External Responsibilities
Responsibilities:
- Lead the strategy, design, and implementation of the Agentic AI workflows, shaping scalable, secure, and AI-optimized architecture across teams and LOB priorities with meaningful impact on Oracle Health outcomes.
- Serve as a recognized subject matter expert for agentic AI, healthcare data platforms, search/NLP, and cloud-native backend architecture; translate industry practices into durable platform standards and reusable patterns.
- Influence and align AI researchers, healthcare domain experts, product, security, operations, and LOB leadership to define roadmaps, resolve architectural tradeoffs, and drive cross-functional execution.
- Own and continuously improve platform capabilities for data ingestion, storage, processing, retrieval, conversational search, semantic search, summarization, and AI-driven healthcare workflows.
- Drive complex and ambiguous architecture and implementation decisions where analysis of data, performance, privacy, security, and healthcare constraints requires evaluation of intangibles.
- Advise leadership on platform strategy, operational readiness, data security, privacy, access controls, encryption, and healthcare regulatory compliance.
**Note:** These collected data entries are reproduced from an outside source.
/-- After a delay that ends without a join, the station holds the role only by the LIMIT give or the no-member join. -/
theorem joined_after_idle_iff {s q : State} {r : Role} (old : State)
    (work : q = updateRole r (fun x => { x with delay := none }) s)
    (idle : (s.ysu.role r).call ≠ .active ∨ s.ableNonMember r = false ∨ permitted s r = false) (ability : abilityLaw s)
    (allowed : permitted s r = true) (sup : suppressed s r = false) (free : s.holds r = false) :
    (finish (settleFrom old q)).holds r = true ↔ (r = .give ∧ s.mvc.zone = .top) ∨
      (canHold s r = true ∧ s.memberCount r = 0 ∧ s.joinRank r = 1) := by
  have qAllowed : permitted q r = true := by rw [work, permitted_updateRole rfl, allowed]
  have qSup : suppressed q r = false := by rw [work, suppressed_updateRole, sup]
  have qFree : q.holds r = false := by rw [work, holds_updateRole rfl, free]
  have terms : canHold q r = canHold s r ∧ q.memberCount r = s.memberCount r ∧ q.joinRank r = s.joinRank r ∧ q.mvc = s.mvc := by
    rw [work]
    exact ⟨canHold_updateRole _ _ _ _, memberCount_updateRole rfl _, joinRank_updateRole _ _ _ _, rfl⟩
  obtain ⟨hold, count, rank, mvc⟩ := terms
  have claim := claimed_of_permitted qAllowed qSup
  rw [holds_ended]
  by_cases top : r = .give ∧ s.mvc.zone = .top
  · have limit : claimed q r = some .limit := by rw [claim, mvc, if_pos top]
    refine ⟨fun _ => .inl top, fun _ => ?_⟩
    rcases chooseRoles_role_cases r q with ⟨changed, -⟩ | ⟨-, kept, -⟩
    · rw [qFree] at changed
      simpa using changed
    · simp [limit, qFree] at kept
  · have kept : (claimed q r).isSome = q.holds r := by rw [claim, mvc, if_neg top, isSome_automatic]
    have noCall := (undelayed_of_idle old work idle ability).2 allowed kept
    refine ⟨fun member => .inr ?_, ?_⟩
    · by_contra later
      have stays := chooseRoles_stays_out kept qFree (by rw [hold, count, rank]; simpa [imp_iff_not_or] using later)
        (fun call => by simp [noCall] at call)
      rw [stays] at member
      cases member
    · rintro (h | ⟨able, none_, first⟩)
      · exact absurd h top
      · rw [State.holds, chooseRoles_joins_first kept qAllowed (hold.trans able) qFree (count.trans none_) (rank.trans first)]
        rfl

/-- Where an automatic change is not permitted, a role held at the end was held before, or is held by hand or by the limit. -/
theorem held_of_unpermitted {q : State} {r : Role} (old : State) (blocked : permitted q r = false)
    (member : (finish (settleFrom old q)).holds r = true) : q.holds r = true ∨
      ((finish (settleFrom old q)).ysu.role r).held = some .hand ∨
      ((finish (settleFrom old q)).ysu.role r).held = some .limit := by
  have held := held_ended old q r
  rw [chooseRoles_held_of_unpermitted blocked] at held
  rw [State.holds, held] at member
  rw [held]
  have own : ownClaim q r = some .hand ∨ ((ownClaim q r).isSome = true → q.holds r = true) := by
    unfold ownClaim
    split
    · split
      · exact .inl rfl
      · exact .inr fun h => by simp at h
    · exact .inr fun h => by rwa [isSome_automatic] at h
  rw [claimed_eq] at member ⊢
  split at member
  · simp at member
  · split at member
    · split at member
      · exact .inr (.inr (by simp [*]))
      · simp at member
    · split at member
      · simp at member
      · split at member
        · exact .inr (.inr (by simp [*]))
        · rcases own with h | h
          · exact .inr (.inl (by simp [*]))
          · exact .inl (h member)

end Sys2Proof.Machine

end

/-! Duty sharing at a reckoning and at a REPORT's arrival, and the statement on calls, delays and releases (R116 to R124). -/

section

namespace Sys2Proof.Machine

/-! ## The alarm kinds that a new record can move -/

/-- A kind that the work of a record raises or ceases (R24, R59, R62, R65, R159). -/
def recordKind (k : AlarmKind) : Bool :=
  k == .stockInvalid || k == .meterSilent || k == .stillLoss || k == .limitGuard || k == .liftMismatch

section Others

variable {k : AlarmKind}

theorem isCurrent_reckon (other : k ≠ .stockInvalid) (s : State) : (reckon s).isCurrent k = s.isCurrent k := by
  unfold reckon
  dsimp only
  split
  · rw [isCurrent_signalGrade_other other]
    rfl
  · rfl

theorem isCurrent_countSilentWindow (other : k ≠ .meterSilent) (s : State) :
    (countSilentWindow s).isCurrent k = s.isCurrent k := by
  have judged : ∀ q : State, (judgeSilentWindow q).isCurrent k = q.isCurrent k := fun q => by simp [State.isCurrent]
  unfold countSilentWindow
  split
  · split
    · exact judged s
    · dsimp only
      split
      · unfold testSilentWindow
        dsimp only
        split
        · rw [isCurrent_raiseWithEntry]
          simp [other, State.isCurrent]
        · rw [isCurrent_cease]
          simp [other, State.isCurrent]
      · rfl
  · exact judged s

theorem isCurrent_accountRecord (other : k ≠ .meterSilent) (s : State) : (accountRecord s).isCurrent k = s.isCurrent k := by
  rw [accountRecord_eq, isCurrent_countSilentWindow other]
  rfl

theorem isCurrent_liftCheck (other : k ≠ .liftMismatch) (s : State) : (liftCheck s).isCurrent k = s.isCurrent k := by
  unfold liftCheck
  split
  · split
    · dsimp only
      split
      · rw [isCurrent_cease]
        simp [other, State.isCurrent]
      · rfl
    · dsimp only
      split
      · rw [isCurrent_raiseWithEntry]
        simp [other, State.isCurrent]
      · rfl
  · rfl

theorem isCurrent_judgeLimitGuard (other : k ≠ .limitGuard) (s : State) :
    (judgeLimitGuard s).isCurrent k = s.isCurrent k := by
  unfold judgeLimitGuard
  split
  · rw [isCurrent_raiseWithEntry]
    simp [other]
  · rw [isCurrent_cease]
    simp [other]
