-- ==== Sys2Proof/Machine/Control.lean ====
section
/-! DEFINITION. The control commands NOP, CLR and ILLEGAL (43_control.md R69-R71). -/

namespace Sys2Proof.Machine

/-- NOP: no state changes (R69). -/
def execNop (s : State) : Host.Outcome State Fault Refusal := .next s

/-- CLR's effect: every register at its reset value (R24, R70). -/
def clrEffect (_ : Regs) : Regs := Regs.reset

/-- CLR (R70). -/
def execClr (s : State) : Host.Outcome State Fault Refusal := .next (s.busWrite clrEffect)

/-- ILLEGAL's effect: Err(ILLEGAL_OP); `op` is recorded nowhere (R71). -/
def illegalEffect (_op : BitVec 4) (r : Regs) : Regs := r.raiseErr causeIllegalOp

/-- ILLEGAL, OP 0x6-0x7 (R71). -/
def execIllegalLow (op : BitVec 4) (s : State) : Host.Outcome State Fault Refusal :=
  .next (s.busWrite (illegalEffect op))

/-- ILLEGAL, OP 0x8-0xF (R71). -/
def execIllegalHigh (op : BitVec 4) (s : State) : Host.Outcome State Fault Refusal :=
  .next (s.busWrite (illegalEffect op))

end Sys2Proof.Machine
end

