-- ==== Sys2Proof/Machine/Result.lean ====
section
/-! DEFINITION. The result commands FINAL and VERIFY (42_result.md R65, R66). -/

namespace Sys2Proof.Machine

/-- FINAL's effect: RESULT latches `~16 ACC`, DONE is set, the verdict is dropped (R65). -/
def finalEffect (r : Regs) : Regs := r.latchCode.markDone

/-- VERIFY's effect: RESULT latches `~16 ACC` and MATCH says whether it equals `c` (R66). -/
def verifyEffect (c : Half) (r : Regs) : Regs := r.latchCode.markVerdict (r.runningCode == c)

/-- FINAL (R65). -/
def execFinal (s : State) : Host.Outcome State Fault Refusal := .next (s.busWrite finalEffect)

/-- VERIFY (R66). -/
def execVerify (c : Half) (s : State) : Host.Outcome State Fault Refusal :=
  .next (s.busWrite (verifyEffect c))

end Sys2Proof.Machine
end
- Mentor and guide engineers across teams; build technical depth through design reviews, knowledge-sharing, reference implementations, and coaching that uplifts peers beyond the immediate team.
- Use customer and market understanding to shape platform propositions, identify opportunities, and deliver competitive advantage for Oracle Health and its customers.
Qualifications:
- BS or MS degree in Computer Science or a related field is required, with a strong academic background.
- 6-10+ years of relevant software development experience, with a focus on backend and data-centric applications with a leadership focus preferred
- Hands-on experience building AI/ML or generative AI applications, including LLM-powered workflows, agentic systems, prompt engineering, and tool/function calling.
- Proficient in Java, Python, or similar object-oriented languages for building robust backend systems.
- Strong software engineering fundamentals, including expertise in data structures, algorithms, RESTful services, and microservices architecture.
- Hands-on experience with cloud-native development on major cloud platforms (OCI, Azure, GCP, AWS) is essential.
- In-depth knowledge of data architecture, including database design, data modeling, analytics, metadata management, and data-access controls.
- Experience with data pipeline orchestration using tools like Kafka, Flink, and RabbitMQ.
- Understanding of system design and distributed systems architecture best practices.
- Familiarity with cloud engineering infrastructure and containerization (Kubernetes, Docker).
- Excellent communication skills for conveying complex technical concepts to both technical and non-technical stakeholders.
- Demonstrated technical leadership and a passion for mentoring junior team members.